-- ==== Sys2Proof/Machine/Fabric.lean ====
section
/-! DEFINITION. The fabric's steps: requests of other packages to this home (24 R418 to R424, R427, R429), answers to this package's
requests (24 R427, R428), the firewall, recovery from a cell's death (24 R431 to R433), extents (24 R434 to R436). -/

namespace Sys2Proof.Machine

/-! ### Requests of other packages -/

/-- A request is taken from a live package of the domain for data of this home (24 R415, R416, R432). -/
def State.admits (s : State) (pkg lpa : Nat) : Bool := s.fabric.en && (s.domEnt pkg).valid && !(s.domEnt pkg).dead && lpa < dirBase

/-- An extent of 1 GiB (24 R434). -/
def State.extent (s : State) (e : Nat) : Extent := Tbl.getD s.fabric.extents e .reset

/-- The cause with which a request is refused: the firewall's, or that of an extent in release (24 R424, R435). -/
def State.refuses (s : State) (pkg lpa : Nat) (rd wr : Bool) : Option Nat :=
  let k := s.cellOf pkg
  let m := s.fwMasks (lpa / 2 ^ 21)
  let x := s.extent (lpa / 2 ^ 30)
  if pkg != s.fabric.self && ((rd && !m.1.getLsbD k) || (wr && !m.2.getLsbD k)) then some 0x33
  else if x.st = 2 ∧ x.cell = k then some 0x36
  else none

/-- The home's limit for a cell admits `n` bytes (24 R427). -/
def State.withinRate (s : State) (cell n : Nat) : Bool :=
  Tbl.getD s.fabric.rate cell 0 == 0 || Tbl.getD s.fabric.bucket cell 0 + n ≤ 65536

/-- A response sent: its bytes come out of the cell's bucket, its load level is open (24 R427). -/
def State.respond (s : State) (pkg lpa cause : Nat) (data : List Byte) : State :=
  let f := s.fabric
  let k := s.cellOf pkg
  let used := if Tbl.getD f.rate k 0 = 0 then f.bucket else Tbl.setD f.bucket k (Tbl.getD f.bucket k 0 + data.length) 0
  ({ s with fabric := { f with bucket := used } }.fresh).emit (.response pkg lpa cause (Config.freeNat s.free % 4) data)

/-- What the response to a request that was not performed carries: of a conflict the word (13 R235). -/
def State.refusalData (s : State) (cause word : Nat) : List Byte := if cause = 0x20 then s.conflictData word else []

/-- A request checked and served; one that waits for a holder or for the rate limit is presented again by the fabric. -/
def State.answer (s : State) (pkg lpa n : Nat) (rd wr : Bool) (body : State → Try (List Byte)) : Option State :=
  if !s.admits pkg lpa then none
  else match s.refuses pkg lpa rd wr with
    | some c => some (s.respond pkg lpa c [])
    | none =>
      if !s.withinRate (s.cellOf pkg) n then none
      else match body s with
        | .ok s1 d => some (s1.respond pkg lpa 0 d)
        | .wait s1 => some s1
        | .bad s1 c _ a => some (s1.respond pkg lpa c (s1.refusalData c (a.getD 0)))

/-- A request of another package performed against the tracking (13 R235): nothing of it is performed where it completes a conflict. -/
def State.farAccess {α : Type} (s : State) (pkg : Nat) (k : TrackKind) (sec : Bool) (words : List Nat) (body : Try α) : Try α :=
  match body with
  | .ok s1 a =>
    if pkg = s.fabric.self then .ok s1 a
    else match s1.farMeet pkg k sec words with
      | .ok s2 => .ok s2 a
      | .error w => .bad s 0x20 0 (some w)
  | t => t

/-- The words of a domain granule that a request names, by their place in it. -/
def State.farWords (s : State) (lpa : Nat) (words : List Nat) : List Nat := words.map fun w => domAddr s.fabric.self (lpa / 128 * 128) / 4 + w % 32

/-- The words of `n` bytes of this home. -/
def State.homeWords (s : State) (lpa n : Nat) : List Nat :=
  let a := domAddr s.fabric.self lpa
  (List.range ((a + n - 1) / 4 + 1 - a / 4)).map fun i => a / 4 + i

/-- A granule served: its bytes and poison codes, and 1 where the requester holds it in E (24 R420). What the L2 does not hold and no owner has
supplied is read from the stack with its checks (18 R343), outside its channel's retraining window (18 R346). -/
def State.giveGranule (s : State) (pkg lpa : Nat) (w : Want) : Try (List Byte) :=
  let lg := lpa / 128
  (s.serve pkg lg w).bind fun s1 _ =>
    let own := if ((s1.dirEnt lg).map fun e => e.st == .e && e.owner == pkg).getD false then 1 else 0
    let give (s2 : State) (d : List Byte) : Try (List Byte) := .ok (s2.setSupplied lg none) (d ++ [own])
    match w, Tbl.find? s.fabric.supplied lg with
    | .read, some d => give s1 d
    | .fold _, _ => .ok (s1.setSupplied lg none) []
    | _, _ =>
      if (secsOf (s.pgOf lg)).all fun k => (s1.l2? k).isSome then give s1 (s1.granuleData (s.pgOf lg))
      else if s.inWindow (lg * 128) then .wait s
      else give (s1.stackRead lg) ((s1.stackRead lg).granuleData (s.pgOf lg))

/-- `RS` (24 R420); a `.ms` load reads memory (24 R421). -/
def execRs (pkg : Nat) (reach : Reach) (ms : Option Nat) (s : State) : Host.Outcome State Fault Refusal :=
  let lpa := reach.lpa
  event s <| match ms with
    | none => s.answer pkg lpa 128 true false fun s => s.farAccess pkg .read reach.sec (s.farWords lpa reach.words) (s.giveGranule pkg lpa .read)
    | some n => s.answer pkg lpa n true false fun s =>
        (s.msRead none 0 (domAddr s.fabric.self lpa) n (.load .b32 0 0)).bind fun s1 x => .ok s1 (leBytes n x)

/-- `RX` (24 R420); a `.ms` store writes memory (24 R421). -/
def execRx (pkg : Nat) (reach : Reach) (ms : Option (List Byte)) (s : State) : Host.Outcome State Fault Refusal :=
  let lpa := reach.lpa
  event s <| match ms with
    | none => s.answer pkg lpa 128 true true fun s => s.farAccess pkg .write false (s.farWords lpa reach.words) (s.giveGranule pkg lpa .write)
    | some d => s.answer pkg lpa 0 true true fun s =>
        (s.msWrite none 0 (domAddr s.fabric.self lpa) d.length (leValue d) (.store 0)).bind fun s1 _ => .ok s1 []
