-- ==== Sys2Proof/Machine/Integer.lean ====
section
/-! DEFINITION. The lane integer instructions (06 R85 to R108). -/

namespace Sys2Proof.Machine

/-- `add` (06 R90). -/
def execAdd (gd : Guard) (t : IntTy) (sat : Bool) (d : Reg) (a b : Src) (s : State) : Host.Outcome State Fault Refusal :=
  laneWrite (.add gd t sat d a b) gd d t.width s fun g _ l =>
    finish t sat (tyRead t (g.src a t.width l) + tyRead t (g.src b t.width l))

/-- `sub` (06 R90). -/
def execSub (gd : Guard) (t : IntTy) (sat : Bool) (d : Reg) (a b : Src) (s : State) : Host.Outcome State Fault Refusal :=
  laneWrite (.sub gd t sat d a b) gd d t.width s fun g _ l =>
    finish t sat (tyRead t (g.src a t.width l) - tyRead t (g.src b t.width l))

/-- `mul` (06 R90). -/
def execMul (gd : Guard) (t : IntTy) (sat : Bool) (d : Reg) (a b : Src) (s : State) : Host.Outcome State Fault Refusal :=
  laneWrite (.mul gd t sat d a b) gd d t.width s fun g _ l =>
    finish t sat (tyRead t (g.src a t.width l) * tyRead t (g.src b t.width l))

/-- `mad` (06 R90). -/
def execMad (gd : Guard) (t : IntTy) (sat : Bool) (d : Reg) (a b c : Src) (s : State) : Host.Outcome State Fault Refusal :=
  laneWrite (.mad gd t sat d a b c) gd d t.width s fun g _ l =>
    finish t sat (tyRead t (g.src a t.width l) * tyRead t (g.src b t.width l) + tyRead t (g.src c t.width l))

/-- `mulh` (06 R91). -/
def execMulh (gd : Guard) (t : IntTy) (d : Reg) (a b : Src) (s : State) : Host.Outcome State Fault Refusal :=
  laneWrite (.mulh gd t d a b) gd d t.width s fun g _ l =>
    mulHigh t (g.src a t.width l) (g.src b t.width l)

/-- `addc` (06 R94). -/
def execAddc (gd : Guard) (d : Reg) (a b : Src) (c : Reg) (s : State) : Host.Outcome State Fault Refusal :=
  lanewise (.addc gd d a b c) gd s fun g _ ls => .group s (ls.foldl (fun acc l =>
    let x : Int := (g.src a 1 l : Int) + g.src b 1 l + (g.rdP l c.toNat).toNat
    (acc.wrVs l d.toNat 1 (bitsInt x 32)).wrP l c.toNat (decide (2 ^ 32 ≤ x))) g)

/-- `subb` (06 R94). -/
def execSubb (gd : Guard) (d : Reg) (a b : Src) (c : Reg) (s : State) : Host.Outcome State Fault Refusal :=
  lanewise (.subb gd d a b c) gd s fun g _ ls => .group s (ls.foldl (fun acc l =>
    let x : Int := (g.src a 1 l : Int) - g.src b 1 l - (g.rdP l c.toNat).toNat
    (acc.wrVs l d.toNat 1 (bitsInt x 32)).wrP l c.toNat (decide (x < 0))) g)

/-- `abs` (06 R92). -/
def execAbs (gd : Guard) (t : IntTy) (sat : Bool) (d : Reg) (a : Src) (s : State) : Host.Outcome State Fault Refusal :=
  laneWrite (.abs gd t sat d a) gd d t.width s fun g _ l => finish t sat (tyRead t (g.src a t.width l)).natAbs

/-- `min` (06 R93). -/
def execMin (gd : Guard) (t : IntTy) (d : Reg) (a b : Src) (s : State) : Host.Outcome State Fault Refusal :=
  laneWrite (.min gd t d a b) gd d t.width s fun g _ l =>
    pickMinMax t true (g.src a t.width l) (g.src b t.width l)

/-- `max` (06 R93). -/
def execMax (gd : Guard) (t : IntTy) (d : Reg) (a b : Src) (s : State) : Host.Outcome State Fault Refusal :=
  laneWrite (.max gd t d a b) gd d t.width s fun g _ l =>
    pickMinMax t false (g.src a t.width l) (g.src b t.width l)

/-- `and` (06 R97). -/
def execAnd (gd : Guard) (t : IntTy) (d : Reg) (a b : Src) (s : State) : Host.Outcome State Fault Refusal :=
  laneWrite (.and gd t d a b) gd d t.width s fun g _ l =>
    (g.src a t.width l) &&& (g.src b t.width l)

/-- `or` (06 R97). -/
def execOr (gd : Guard) (t : IntTy) (d : Reg) (a b : Src) (s : State) : Host.Outcome State Fault Refusal :=
  laneWrite (.or gd t d a b) gd d t.width s fun g _ l =>
    (g.src a t.width l) ||| (g.src b t.width l)

/-- `xor` (06 R97). -/
def execXor (gd : Guard) (t : IntTy) (d : Reg) (a b : Src) (s : State) : Host.Outcome State Fault Refusal :=
  laneWrite (.xor gd t d a b) gd d t.width s fun g _ l =>
    (g.src a t.width l) ^^^ (g.src b t.width l)

/-- `lop3` (06 R98). -/
def execLop3 (gd : Guard) (tt : BitVec 8) (d : Reg) (a b c : Src) (s : State) : Host.Outcome State Fault Refusal :=
  laneWrite (.lop3 gd tt d a b c) gd d 1 s fun g _ l => lop3Value tt (g.src a 1 l) (g.src b 1 l) (g.src c 1 l)

/-- `shl` (06 R99). -/
def execShl (gd : Guard) (t : IntTy) (d : Reg) (a b : Src) (s : State) : Host.Outcome State Fault Refusal :=
  laneWrite (.shl gd t d a b) gd d t.width s fun g _ l =>
    shift .shl (tyW t) (g.src a t.width l) (g.src b 1 l)

/-- `shr` (06 R99). -/
def execShr (gd : Guard) (t : IntTy) (d : Reg) (a b : Src) (s : State) : Host.Outcome State Fault Refusal :=
  laneWrite (.shr gd t d a b) gd d t.width s fun g _ l =>
    shift .shr (tyW t) (g.src a t.width l) (g.src b 1 l)

/-- `sar` (06 R99). -/
def execSar (gd : Guard) (t : IntTy) (d : Reg) (a b : Src) (s : State) : Host.Outcome State Fault Refusal :=
  laneWrite (.sar gd t d a b) gd d t.width s fun g _ l =>
    shift .sar (tyW t) (g.src a t.width l) (g.src b 1 l)

/-- `rot` (06 R99). -/
def execRot (gd : Guard) (t : IntTy) (d : Reg) (a b : Src) (s : State) : Host.Outcome State Fault Refusal :=
  laneWrite (.rot gd t d a b) gd d t.width s fun g _ l =>
    shift .rot (tyW t) (g.src a t.width l) (g.src b 1 l)

/-- `bfe` (06 R100). -/
def execBfe (gd : Guard) (t : IntTy) (d : Reg) (a b c : Src) (s : State) : Host.Outcome State Fault Refusal :=
  laneWrite (.bfe gd t d a b c) gd d t.width s fun g _ l => extractField t (g.src a t.width l) (g.src b 1 l) (g.src c 1 l)

/-- `bfi` (06 R101). -/
def execBfi (gd : Guard) (t : IntTy) (d : Reg) (a b c : Src) (s : State) : Host.Outcome State Fault Refusal :=
  laneWrite (.bfi gd t d a b c) gd d t.width s fun g _ l =>
    insertField (tyW t) (g.rdVs l d.toNat t.width) (g.src a t.width l) (g.src b 1 l) (g.src c 1 l)

/-- `popc` (06 R102). -/
def execPopc (gd : Guard) (t : IntTy) (d : Reg) (a : Src) (s : State) : Host.Outcome State Fault Refusal :=
  laneWrite (.popc gd t d a) gd d 1 s fun g _ l => popCount (tyW t) (g.src a t.width l)

/-- `clz` (06 R102). -/
def execClz (gd : Guard) (t : IntTy) (d : Reg) (a : Src) (s : State) : Host.Outcome State Fault Refusal :=
  laneWrite (.clz gd t d a) gd d 1 s fun g _ l => countLeading (tyW t) (g.src a t.width l)

/-- `brev` (06 R102). -/
def execBrev (gd : Guard) (t : IntTy) (d : Reg) (a : Src) (s : State) : Host.Outcome State Fault Refusal :=
  laneWrite (.brev gd t d a) gd d t.width s fun g _ l => bitReverse (tyW t) (g.src a t.width l)

/-- `cmp` (06 R105). -/
def execCmp (gd : Guard) (t : IntTy) (cc : Cc) (d : Reg) (a b : Src) (s : State) : Host.Outcome State Fault Refusal :=
  lanePred (.cmp gd t cc d a b) gd d s fun g l => compareInt cc (tyRead t (g.src a t.width l)) (tyRead t (g.src b t.width l))

/-- `sel` (06 R106). -/
def execSel (gd : Guard) (t : IntTy) (d : Reg) (a b : Src) (u : Bool) (c : Reg) (s : State) : Host.Outcome State Fault Refusal :=
  laneWrite (.sel gd t d a b u c) gd d t.width s fun g _ l =>
    if (if u then g.rdQ c.toNat else g.rdP l c.toNat) then (g.src a t.width l) else (g.src b t.width l)

/-- `mov` (06 R107). -/
def execMov (gd : Guard) (t : IntTy) (d : Reg) (a : Src) (s : State) : Host.Outcome State Fault Refusal :=
  laneWrite (.mov gd t d a) gd d t.width s fun g _ l => (g.src a t.width l)

/-- `li` (06 R108). -/
def execLi (gd : Guard) (d : Reg) (imm : BitVec 32) (s : State) : Host.Outcome State Fault Refusal :=
  laneWrite (.li gd d imm) gd d 1 s fun _ _ _ => imm.toNat

/-- `prmt` (06 R103). -/
def execPrmt (gd : Guard) (d : Reg) (a b c : Src) (s : State) : Host.Outcome State Fault Refusal :=
  laneWrite (.prmt gd d a b c) gd d 1 s fun g _ l => permute (g.src a 1 l) (g.src b 1 l) (g.src c 1 l)

/-- `sext` (06 R104). -/
def execSext (gd : Guard) (t : IntTy) (d : Reg) (a b : Src) (s : State) : Host.Outcome State Fault Refusal :=
  laneWrite (.sext gd t d a b) gd d t.width s fun g _ l =>
    signExtend (tyW t) (g.src a t.width l) (g.src b 1 l)

/-- `dp4` (06 R96). -/
def execDp4 (gd : Guard) (t : IntTy) (t2 : ByteTy) (sat : Bool) (d : Reg) (a b c : Src) (s : State) : Host.Outcome State Fault Refusal :=
  laneWrite (.dp4 gd t t2 sat d a b c) gd d 1 s fun g _ l => dotBytes t t2 sat (g.src a 1 l) (g.src b 1 l) (g.src c 1 l)

/-- `sad` (06 R95). -/
def execSad (gd : Guard) (t : IntTy) (d : Reg) (a b c : Src) (s : State) : Host.Outcome State Fault Refusal :=
  laneWrite (.sad gd t d a b c) gd d 1 s fun g _ l => absDiffAdd t (g.src a 1 l) (g.src b 1 l) (g.src c 1 l)

end Sys2Proof.Machine
end

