-- ==== Sys2Proof/Safety.lean ====
section
/-! DEFINITION. The vocabulary of the claims: when a word executes normally, what it leaves of its group, and what a step keeps of memory and
registers. -/

namespace Sys2Proof.Machine

/-! ### When a word executes normally -/

/-- The group `g` issues the word `i` and nothing stops it first: the checks of 03 R52 pass, no register that the word reads has an uncorrectable
error (18 R340), and no timeout of an earlier posted store is due at it (12 R228). -/
structure Ready (i : Instr) (s : State) (g : Group) : Prop where
  here : s.group? s.cur.core s.cur.slot = some g
  legal : checkWord i g.mon g.regs.nvr (g.ent s.cur.entry).pos.slot s.cur.len = none
  sound : (g.readers (g.ent s.cur.entry) i).bind (g.badRead i) = none
  timely : g.lateTimeout = none ∨ g.meetsBoundary (g.ent s.cur.entry) i = false

/-- The issuing fragment. -/
def State.frag (s : State) (g : Group) : Entry := g.ent s.cur.entry

/-- The lanes in which the issuing fragment executes a lane word with guard `gd` (01 R8, 03 R46). -/
def State.lanes (s : State) (g : Group) (gd : Guard) : List Nat := g.active (s.frag g) gd

/-- A group that waited to issue waits no more. -/
def Block.issued : Block → Block
  | .stall _ _ => .none
  | b => b

/-- The group after a word that is no transfer of control: its fragment stands at the next position (03 R53, 07 R118) and no stall is left. -/
def Group.advanced (g : Group) (c : Cur) : Group :=
  { g.setEnt c.entry { g.ent c.entry with pos := (g.ent c.entry).pos.next c.len } with
    block := g.block.issued, blockPos := (g.ent c.entry).pos }

/-- The group after a word that has set the positions itself. -/
def Group.steered (g : Group) : Group := { g with block := g.block.issued }

/-- The word completes with its group as `g1`, its fragment at the next position; nothing else of the machine changes: no other group, no
memory byte. -/
def Completes (i : Instr) (s : State) (g1 : Group) : Prop :=
  exec i s = .next (s.setCurGroup (g1.advanced s.cur)) ∧ ∀ a, (s.setCurGroup (g1.advanced s.cur)).mem.byte a = s.mem.byte a

/-- The word completes and has set the positions itself: the group is `g1`, nothing else of the machine changes. -/
def Steers (i : Instr) (s : State) (g1 : Group) : Prop :=
  exec i s = .next (s.setCurGroup g1.steered) ∧ ∀ a, (s.setCurGroup g1.steered).mem.byte a = s.mem.byte a
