-- ==== Sys2Proof/Certificates/Slice0/Obligations.lean ====
section
/-! DEFINITION. The statements for the provers. `Ready`, `Completes` and the frames are those of Sys2Proof/Safety.lean. -/

open Sys2Proof Sys2Proof.Machine

/-! ### Integer and uniform words (06) -/

/-- 06 R90: `add`, `sub`, `mul` and `mad` and their uniform forms compute exactly and wrap or saturate once, at every type and with every
source form; nothing but the destination and the position changes, so no status records saturation. -/
def Obligations.SumsAndProducts : Prop :=
  ∀ (s : State) (g : Group) (gd : Guard) (t : IntTy) (sat : Bool) (d : Reg),
    (∀ a b : Src, Ready (.add gd t sat d a b) s g →
      LaneWrites (.add gd t sat d a b) gd d t.width s g fun l => narrowed t sat (g.laneVal t a l + g.laneVal t b l)) ∧
    (∀ a b : Src, Ready (.sub gd t sat d a b) s g →
      LaneWrites (.sub gd t sat d a b) gd d t.width s g fun l => narrowed t sat (g.laneVal t a l - g.laneVal t b l)) ∧
    (∀ a b : Src, Ready (.mul gd t sat d a b) s g →
      LaneWrites (.mul gd t sat d a b) gd d t.width s g fun l => narrowed t sat (g.laneVal t a l * g.laneVal t b l)) ∧
    (∀ a b c : Src, Ready (.mad gd t sat d a b c) s g →
      LaneWrites (.mad gd t sat d a b c) gd d t.width s g fun l =>
        narrowed t sat (g.laneVal t a l * g.laneVal t b l + g.laneVal t c l)) ∧
    (∀ a b : Reg, Ready (.uadd gd t sat d a b) s g →
      UniWrites (.uadd gd t sat d a b) gd d t.width s g (narrowed t sat (g.uniVal t a + g.uniVal t b))) ∧
    (∀ a b : Reg, Ready (.usub gd t sat d a b) s g →
      UniWrites (.usub gd t sat d a b) gd d t.width s g (narrowed t sat (g.uniVal t a - g.uniVal t b))) ∧
    (∀ a b : Reg, Ready (.umul gd t sat d a b) s g →
      UniWrites (.umul gd t sat d a b) gd d t.width s g (narrowed t sat (g.uniVal t a * g.uniVal t b))) ∧
    (∀ a b c : Reg, Ready (.umad gd t sat d a b c) s g →
      UniWrites (.umad gd t sat d a b c) gd d t.width s g (narrowed t sat (g.uniVal t a * g.uniVal t b + g.uniVal t c)))

/-- 06 R91 to R93, R95, R96: the upper half of an exact product rounded toward minus infinity, the magnitude, the lesser and the greater as the
type reads them, the absolute difference added to an unsigned c, and the dot product of four bytes summed exactly. -/
def Obligations.HighProductsMagnitudesAndDots : Prop :=
  ∀ (s : State) (g : Group) (gd : Guard) (t : IntTy) (d : Reg),
    (∀ a b : Src, Ready (.mulh gd t d a b) s g →
      LaneWrites (.mulh gd t d a b) gd d t.width s g fun l => narrowed t false (g.laneVal t a l * g.laneVal t b l / 2 ^ tyBits t)) ∧
    (∀ a b : Reg, Ready (.umulh gd t d a b) s g →
      UniWrites (.umulh gd t d a b) gd d t.width s g (narrowed t false (g.uniVal t a * g.uniVal t b / 2 ^ tyBits t))) ∧
    (∀ sat a, Ready (.abs gd t sat d a) s g →
      LaneWrites (.abs gd t sat d a) gd d t.width s g fun l => narrowed t sat (|g.laneVal t a l|)) ∧
    (∀ a b : Src, Ready (.min gd t d a b) s g →
      LaneWrites (.min gd t d a b) gd d t.width s g fun l => narrowed t false (Min.min (g.laneVal t a l) (g.laneVal t b l))) ∧
    (∀ a b : Src, Ready (.max gd t d a b) s g →
      LaneWrites (.max gd t d a b) gd d t.width s g fun l => narrowed t false (Max.max (g.laneVal t a l) (g.laneVal t b l))) ∧
    (∀ a b : Reg, Ready (.umin gd t d a b) s g →
      UniWrites (.umin gd t d a b) gd d t.width s g (narrowed t false (Min.min (g.uniVal t a) (g.uniVal t b)))) ∧
    (∀ a b : Reg, Ready (.umax gd t d a b) s g →
      UniWrites (.umax gd t d a b) gd d t.width s g (narrowed t false (Max.max (g.uniVal t a) (g.uniVal t b)))) ∧
    (∀ a b c : Src, Ready (.sad gd t d a b c) s g →
      LaneWrites (.sad gd t d a b c) gd d 1 s g fun l =>
        (BitVec.ofInt 32 (|typed t (g.src a 1 l) - typed t (g.src b 1 l)| + (g.src c 1 l : Int))).toNat) ∧
    (∀ t2 sat (a b c : Src), Ready (.dp4 gd t t2 sat d a b c) s g →
      LaneWrites (.dp4 gd t t2 sat d a b c) gd d 1 s g fun l =>
        let byte (x i : Nat) : Int := match t2 with
          | .s8 => (BitVec.ofNat 8 (x >>> (8 * i))).toInt
          | .n8 => ((x >>> (8 * i)) % 256 : Nat)
        let x := g.src a 1 l
        let y := g.src b 1 l
        narrowed t sat (typed t (g.src c 1 l) + byte x 0 * byte y 0 + byte x 1 * byte y 1 + byte x 2 * byte y 2 + byte x 3 * byte y 3))

/-- 06 R94: `addc` and `subb` take the carry or borrow in from predicate c of the lane and put the carry or borrow out into it; a write of p15
has no effect, and it reads as 1 (R88). Nothing else of the group changes but the position.
06 R97, R98: the bitwise instructions act on all the bits of their type; `lop3` gives at each bit position the bit of the table that the
bits of a, b and c select with weights 1, 2 and 4. -/
def Obligations.CarriesAndBitwiseLogic : Prop :=
  (∀ (s : State) (g : Group) (gd : Guard) (d c : Reg) (a b : Src),
     (Ready (.addc gd d a b c) s g →
       let sum (l : Nat) : Nat := g.src a 1 l + g.src b 1 l + (g.rdP l c.toNat).toNat
       ∃ gv gp, Completes (.addc gd d a b c) s gp ∧
         VecWritten g gv (s.lanes g gd) d.toNat 1 (fun l => sum l % 2 ^ 32) ∧
         PredWritten gv gp (s.lanes g gd) c.toNat fun l => decide (2 ^ 32 ≤ sum l)) ∧
     (Ready (.subb gd d a b c) s g →
       let diff (l : Nat) : Int := (g.src a 1 l : Int) - g.src b 1 l - (g.rdP l c.toNat).toNat
       ∃ gv gp, Completes (.subb gd d a b c) s gp ∧
         VecWritten g gv (s.lanes g gd) d.toNat 1 (fun l => (diff l % 2 ^ 32).toNat) ∧
         PredWritten gv gp (s.lanes g gd) c.toNat fun l => decide (diff l < 0))) ∧
  (∀ (s : State) (g : Group) (gd : Guard) (t : IntTy) (d : Reg),
     (∀ a b : Src, Ready (.and gd t d a b) s g →
       LaneWrites (.and gd t d a b) gd d t.width s g fun l => g.src a t.width l &&& g.src b t.width l) ∧
     (∀ a b : Src, Ready (.or gd t d a b) s g →
       LaneWrites (.or gd t d a b) gd d t.width s g fun l => g.src a t.width l ||| g.src b t.width l) ∧
     (∀ a b : Src, Ready (.xor gd t d a b) s g →
       LaneWrites (.xor gd t d a b) gd d t.width s g fun l => g.src a t.width l ^^^ g.src b t.width l) ∧
     (∀ a b : Reg, Ready (.uand gd t d a b) s g →
       UniWrites (.uand gd t d a b) gd d t.width s g (g.rdSs a.toNat t.width &&& g.rdSs b.toNat t.width)) ∧
     (∀ a b : Reg, Ready (.uor gd t d a b) s g →
       UniWrites (.uor gd t d a b) gd d t.width s g (g.rdSs a.toNat t.width ||| g.rdSs b.toNat t.width)) ∧
     (∀ a b : Reg, Ready (.uxor gd t d a b) s g →
       UniWrites (.uxor gd t d a b) gd d t.width s g (g.rdSs a.toNat t.width ^^^ g.rdSs b.toNat t.width)) ∧
     (∀ tt (a b c : Src), Ready (.lop3 gd tt d a b c) s g →
       ∃ f, LaneWrites (.lop3 gd tt d a b c) gd d 1 s g f ∧ ∀ l i, i < 32 →
         (f l).testBit i = tt.getLsbD ((if (g.src a 1 l).testBit i then 1 else 0) + (if (g.src b 1 l).testBit i then 2 else 0) +
           (if (g.src c 1 l).testBit i then 4 else 0))))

◇ ◇ ◇ ◇ ◇

- _Task description_: Take the listing from its first line to the line containing "R416, R432). -/". Reproduce those lines exactly and nothing else.

- _Response to the task_:
-- ==== Sys2Proof/Machine/Fabric.lean ====
section
/-! DEFINITION. The fabric's steps: requests of other packages to this home (24 R418 to R424, R427, R429), answers to this package's
requests (24 R427, R428), the firewall, recovery from a cell's death (24 R431 to R433), extents (24 R434 to R436). -/

namespace Sys2Proof.Machine

/-! ### Requests of other packages -/

/-- A request is taken from a live package of the domain for data of this home (24 R415, R416, R432). -/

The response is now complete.